If you have EMR cluster, it is very natural to store your datasets on S3. Apache MXNet is deeply integrated with S3 for this purpose, and MXNet on DL AMI comes with S3 integration enabled. You need to follow these steps to use data in S3 bucket:
- Configure S3 authentication tokens:
MXNet requires the S3 environment variables
AWS_ACCESS_KEY_IDandAWS_SECRET_ACCESS_KEYto be set. You may set them as follows:
export AWS_ACCESS_KEY_ID=<your-access-key-id>
export AWS_SECRET_ACCESS_KEY=<your-secret-access-key>
- Upload data to S3: There are several ways to upload data to S3. One easy way is to use the AWS CLI.
aws s3 cp training-data s3://bucket-name/training-data
- Train with data from S3:
Once the data is in S3, it's pretty easy to make your program use training/validation data from S3. For example, you can change the data iterator,
train_dataiter, in training script as follows:
train_dataiter = mx.io.MNISTIter(
image="s3://bucket-name/training-data/train-images-idx3-ubyte",
label="s3://bucket-name/training-data/train-labels-idx1-ubyte",
data_shape=(1, 28, 28),
label_name='sm_label',
batch_size=batch_size, shuffle=True, flat=False, silent=False, seed=10)
Also, if you are running the training script on EMR cluster without EFS you need to make this change to the script on all of the nodes in the cluster.
To run the same train_cifar10.py example with a dataset on S3, upload the CIFAR_10 dataset rec files to an S3 bucket.

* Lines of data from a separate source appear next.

-- ==== Sys2Proof/Machine/Probes.lean ====
section
/-! DEFINITION. The probes of XHASH and XINS and the walks of XWALK performing (R322, R323), and the accesses of a bundle that act at
its issue, before a later syllable of it reads memory (R144, R227, R229). -/

namespace Sys2Proof.Machine

open Sys2Proof

/-! ## Hash tables (R322) -/

/-- The hash of a key. -/
def xhashOf (h k : Nat) : Nat := k * 0x9E3779B1 % 2 ^ 32 / 2 ^ (32 - h)

/-- The sentinel. -/
def sentinel : Nat := 0xFFFFFFFF

/-- The slot that the next step of some probes looks at; none where the lane has no probe to make. -/
def Probe.at (x : Probe) (base h keys vals : Nat) (insert : Bool) : Option Nat :=
  let k := field keys (32 * x.lane) 32
  if k = sentinel || (insert && field vals (32 * x.lane) 32 == sentinel) then none
  else some (base + 8 * ((xhashOf h k + x.slot) % 2 ^ h))

/-- The lane's result found. -/
def Probe.next (x : Probe) (r : Nat) : Probe := { lane := x.lane + 1, got := x.got ++ [r] }

/-- One step of some probes: a slot read, or, where it was seen empty, filled if it still is and looked at again if not (R322). -/
def State.probeStep (s : State) (base h keys vals : Nat) (insert : Bool) (x : Probe) : State × Probe :=
  match x.at base h keys vals insert with
  | none => (s, x.next sentinel)
  | some a =>
    let k := field keys (32 * x.lane) 32
    let v := field vals (32 * x.lane) 32
    let w := leRead s.mem a 8
    if x.seen then
      if w % 2 ^ 32 = sentinel then (s.store a 8 0 (v * 2 ^ 32 + k), x.next v) else (s, { x with seen := false })
    else if w % 2 ^ 32 = k then (s, x.next (w / 2 ^ 32))
    else if w % 2 ^ 32 = sentinel then (s, if insert then { x with seen := true } else x.next sentinel)
    else if x.slot = 7 then (s, x.next sentinel)
    else (s, { x with slot := x.slot + 1 })

/-- Up to n steps of the probes of a tenancy's access, as far as the homes of their slots serve them. -/
def State.probeSteps (ten base h keys vals : Nat) (insert : Bool) : Nat → State → Probe → State × Probe × Home
  | 0, s, x => (s, x, .ok)
  | n + 1, s, x =>
    if 64 ≤ x.lane then (s, x, .ok)
    else match (match x.at base h keys vals insert with
      | none => Home.ok
      | some a => s.homeTen none ten a 0) with
      | .ok =>
        let (s, x) := s.probeStep base h keys vals insert x
        State.probeSteps ten base h keys vals insert n s x
      | z => (s, x, z)

/-- More steps than the probes of an access need while nothing comes between. -/
def allSteps : Nat := 1024

/-- XHASH's or XINS's probes performing: up to n steps of them (R322). -/
def State.performHash (s : State) (c i : Nat) (a : Acc) (insert : Bool) (n : Nat) : State :=
  let (s, x, z) := State.probeSteps (s.ownerOf c i).1 (a.parts.headD 0) (Nat.log2 (a.n / 8)) a.data a.data2 insert n s a.probe
  if 64 ≤ x.lane then s.returnData c i a (packList 32 x.got)
  else (s.modSeat c i (fun t => t.modAcc a.id (fun y => { y with probe := x }))).refuseAcc c i a z

/-- How many steps of the probes of an access act in one event: at least one, as a free value says (log 109). -/
def State.someSteps (s : State) : Nat × State :=
  let (v, s) := s.takeFree
  (v % allSteps + 1, s)

/-! ## Coordinate walks (R323) -/

/-- A read that a walk makes does not go through: outside the window at an offset, or at a home that does not serve it. -/
inductive WalkStop where
  | outside (off : Nat)
  | home (h : Home)
deriving DecidableEq, Repr

/-- A word of the window, 4 or 8 bytes. -/
def State.walkRd (s : State) (base win off n : Nat) : Except WalkStop Nat :=
  if win < off + n then .error (.outside off)
  else match s.homeOne (base + off) 0 with
    | .ok => .ok (leRead s.mem (base + off) n)
    | h => .error (.home h)

/-- The row that entry p belongs to (CSR): r advanced while the next row begins at or before p; k is the most rows to pass. -/
def State.walkRow (s : State) (base win rows count p : Nat) : Nat → Nat → Except WalkStop Nat
  | 0, r => .ok r
  | k + 1, r =>
    if count ≤ r then .ok r
    else match s.walkRd base win (rows + 4 * (r + 1)) 4 with
      | .error z => .error z
      | .ok x => if x ≤ p then s.walkRow base win rows count p k (r + 1) else .ok r

/-- One lane of a walk: row, column, and the cursor after it. -/
def State.walkLane (s : State) (base win : Nat) (csr : Bool) (desc p r : Nat) : Except WalkStop (Nat × Nat × Nat × Nat) :=
  let l0 := field desc 0 32
  let l2 := field desc 64 32
  let count := field desc 128 32
  if csr then
    match s.walkRow base win l0 count p (count - r) r with
    | .error z => .error z
    | .ok r =>
      if count ≤ r then .ok (sentinel, sentinel, p, r)
      else match s.walkRd base win (l2 + 4 * p) 4 with
        | .error z => .error z
        | .ok x => .ok (r, x, (p + 1) % 2 ^ 32, r)
  else if count ≤ p then .ok (sentinel, sentinel, p, r)
  else match s.walkRd base win (l0 + 8 * p) 8 with
    | .error z => .error z
    | .ok x => .ok (x % 2 ^ 32, x / 2 ^ 32, (p + 1) % 2 ^ 32, r)

/-- n lanes of a walk: rows and columns, and the cursor after them. -/
def State.walkLanes (s : State) (base win : Nat) (csr : Bool) (desc : Nat) : Nat → Nat → Nat → Except WalkStop (List (Nat × Nat) × Nat × Nat)
  | 0, p, r => .ok ([], p, r)
  | n + 1, p, r => match s.walkLane base win csr desc p r with
    | .error z => .error z
    | .ok (x, y, p, r) => match s.walkLanes base win csr desc n p r with
      | .error z => .error z
      | .ok (xs, p, r) => .ok ((x, y) :: xs, p, r)

/-- The next register of a file. -/
def Reg.next (g : Reg) : Reg := { g with n := g.n + 1 }

/-- XWALK performing (R323): three registers written, or a deferred XLATE and none. -/
def State.performWalk (s : State) (c i : Nat) (a : Acc) (csr : Bool) : State :=
  let base := a.parts.headD 0
  match s.walkLanes base a.n csr a.data 64 (field a.data2 0 32) (field a.data2 32 32) with
  | .error (.outside off) => (s.deferTrap c i ⟨causeXlate, 1, off, a.bundle.toNat, 0, true, a.seq⟩).endAcc c i a
  | .error (.home h) => s.refuseAcc c i a h
  | .ok (xs, p, r) =>
    let old := match a.dst2 with
      | none => 0
      | some g => (s.seat c i).settled (s.core c).now g
    let s := s.deliverBy c i a.due a.seq a.pos a.dst (packList 32 (xs.map Prod.fst))
    let s := s.deliverBy c i a.due a.seq a.pos (a.dst.map Reg.next) (packList 32 (xs.map Prod.snd))
    (s.deliverBy c i a.due a.seq a.pos a.dst2 (setField old 0 64 (p + r * 2 ^ 32))).endAcc c i a

/-! ## Accesses that act at issue (R144, R227, R229) -/

/-- Whether an access must act before a syllable of a bundle reads some bytes at issue: one that shares a byte with them, or an acquire of
that bundle (R145, R227, R229). -/
def Acc.direct (b : Acc) (seq : Nat) (parts : List (Nat × Nat)) : Bool :=
  (b.acq && b.seq == seq) || b.parts.any (fun p => parts.any (fun q => overlaps p b.n q.1 q.2))

/-- The accesses of a list in program order that have to act so that some of them can. -/
def firstOf (need : Acc → Bool) : List Acc → List Acc
  | [] => []
  | a :: r =>
    let f := firstOf need r
    if !a.performed && (need a || f.any a.holds) then a :: f else f

/-- Whether an access may act before a bundle's syllable reads memory: as any may, with an applied acquire of that bundle taken as returned
(log 110). -/
def Seat.mayActIn (t : Seat) (seq : Nat) (a : Acc) : Bool :=
  a.pas.isSome && !a.performed && a.due != never
    && t.accs.all (fun b => !b.before a || !b.holds a || (b.seq == seq && b.performed))

/-- An access acting at a bundle's issue; its data still returns no earlier than its latency says. -/
def State.performFirst (s : State) (c i : Nat) (a : Acc) : State :=
  match a.kind with
  | .load sx => s.performLoad c i a sx a.lanesLeft
  | .vload => s.performLoad c i a false a.lanesLeft
  | .xldp => s.performLoad c i a false a.lanesLeft
  | .atom op => s.applyAtom c i a op
  | .xhash => s.performHash c i a false allSteps
  | .xins => s.performHash c i a true allSteps
  | .xwalk csr => s.performWalk c i a csr
  | .store => s.performStore c i a a.lanesLeft
  | .vstore => s.performStore c i a a.lanesLeft
  | .sqld => s.fixScales c i a
  | .launch => s

/-- The accesses of a bundle given their translations, once their walks have been made. -/
def State.knowOwn (s : State) (u : Issue) : State :=
  let (ten, lid, _) := s.who u
  ((s.seat u.core u.seat).accs.filter (fun a =>
    a.seq == u.seq && a.pas.isNone)).foldl (fun s a =>
    match s.foresee u.core ten lid a.va a.kind.need with
    | .ok pa key cons => s.translated u.core u.seat a pa key cons
    | .fail _ => s
    | .absent => s
    | .miss => s) s

/-- The accesses of a strand that act before a syllable of a bundle reads some bytes at issue, acting; and whether they all could
(R145, R229). -/
def State.early (s : State) (u : Issue) (parts : List (Nat × Nat)) : State × Bool :=
  let s := s.knowOwn u
  (firstOf (fun a => a.direct u.seq parts) (s.seat u.core u.seat).accs).foldl (fun (p : State × Bool) a =>
    if p.2 && (p.1.seat u.core u.seat).mayActIn u.seq a && p.1.homeAcc none (s.who u).1 a a.parts != .silent then
      (p.1.performFirst u.core u.seat a, true)
    else (p.1, false)) (s, true)

/-- What an access of a bundle without a translation asks for before a read at issue: its walk (R218), or, where its page is not present, that
the strand suspends at the bundle (R107). -/
def State.ownAbsent (s : State) (u : Issue) : Option Pre :=
  let (ten, lid, _) := s.who u
  let ask := (s.seat u.core u.seat).ask
  firstSome (fun a =>
    if a.seq == u.seq && a.pas.isNone && s.unwalked u.core ten lid ask a.va a.kind.need then some (Pre.walk a.va a.kind.need)
    else if a.seq == u.seq && a.pas.isNone && s.foresee u.core ten lid a.va a.kind.need == .absent then
      some (Pre.page a.va (needKind a.kind.need)) else none) (s.seat u.core u.seat).accs

/-- Whether an access that has to act at issue cannot do so yet. -/
def State.ownWaits (s : State) (u : Issue) (parts : List (Nat × Nat)) : Bool :=
  !(s.early u parts).2

end Sys2Proof.Machine
end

You can then make the following change to the script, while also updating the S3 bucket location, on all of the nodes:
[hadoop@ip image-classification]$ git diff train_cifar10.py
diff --git a/example/image-classification/train_cifar10.py b/example/image-classification/train_cifar10.py
old mode 100644
new mode 100755
index 0186233..edd26aa
--- a/example/image-classification/train_cifar10.py
+++ b/example/image-classification/train_cifar10.py
@@ -16,8 +16,13 @@ def download_cifar10():
if __name__ == '__main__':
# download data
- (train_fname, val_fname) = download_cifar10()
+ train_fname='s3://bucket-name/training-data/cifar10-data/cifar10_train.rec'
+ val_fname='s3://bucket-name/training-data/cifar10-data/cifar10_val.rec'
If you run TensorFlow on an EMR-5.8.0 cluster with a DL AMI, you might see errors like "ImportError: numpy.core.multiarray failed to import". To solve this error, reinstall numpy on all the nodes in the cluster as follows:
while read -u 10 host; do ssh -o "StrictHostKeyChecking no" $host "sudo pip uninstall numpy" ; done 10<$DEEPLEARNING_WORKERS_PATH
while read -u 10 host; do ssh -o "StrictHostKeyChecking no" $host "sudo easy_install -U numpy" ; done 10<$DEEPLEARNING_WORKERS_PATH
This issue should be resolved in next version, EMR-5.9.0.
If you are not using shared file storage on the cluster like HDFS/EFS, make sure that the code and data are available to all of the machines in the cluster.
You should also copy worker_ip_file to all other nodes in the cluster. This file is created after running metadata_setup.sh on the master node; it contains a list of the IP address of the nodes in the cluster. This step is needed to run distributed training with TensorFlow.
while read -u 10 host; do scp -p $DEEPLEARNING_WORKERS_PATH hadoop@$host:$DEEPLEARNING_WORKERS_PATH ; done 10<$DEEPLEARNING_WORKERS_PATH
If you are using EFS on the EMR cluster, checkout the TensorFlow distributed training example in deeplearning-cfn.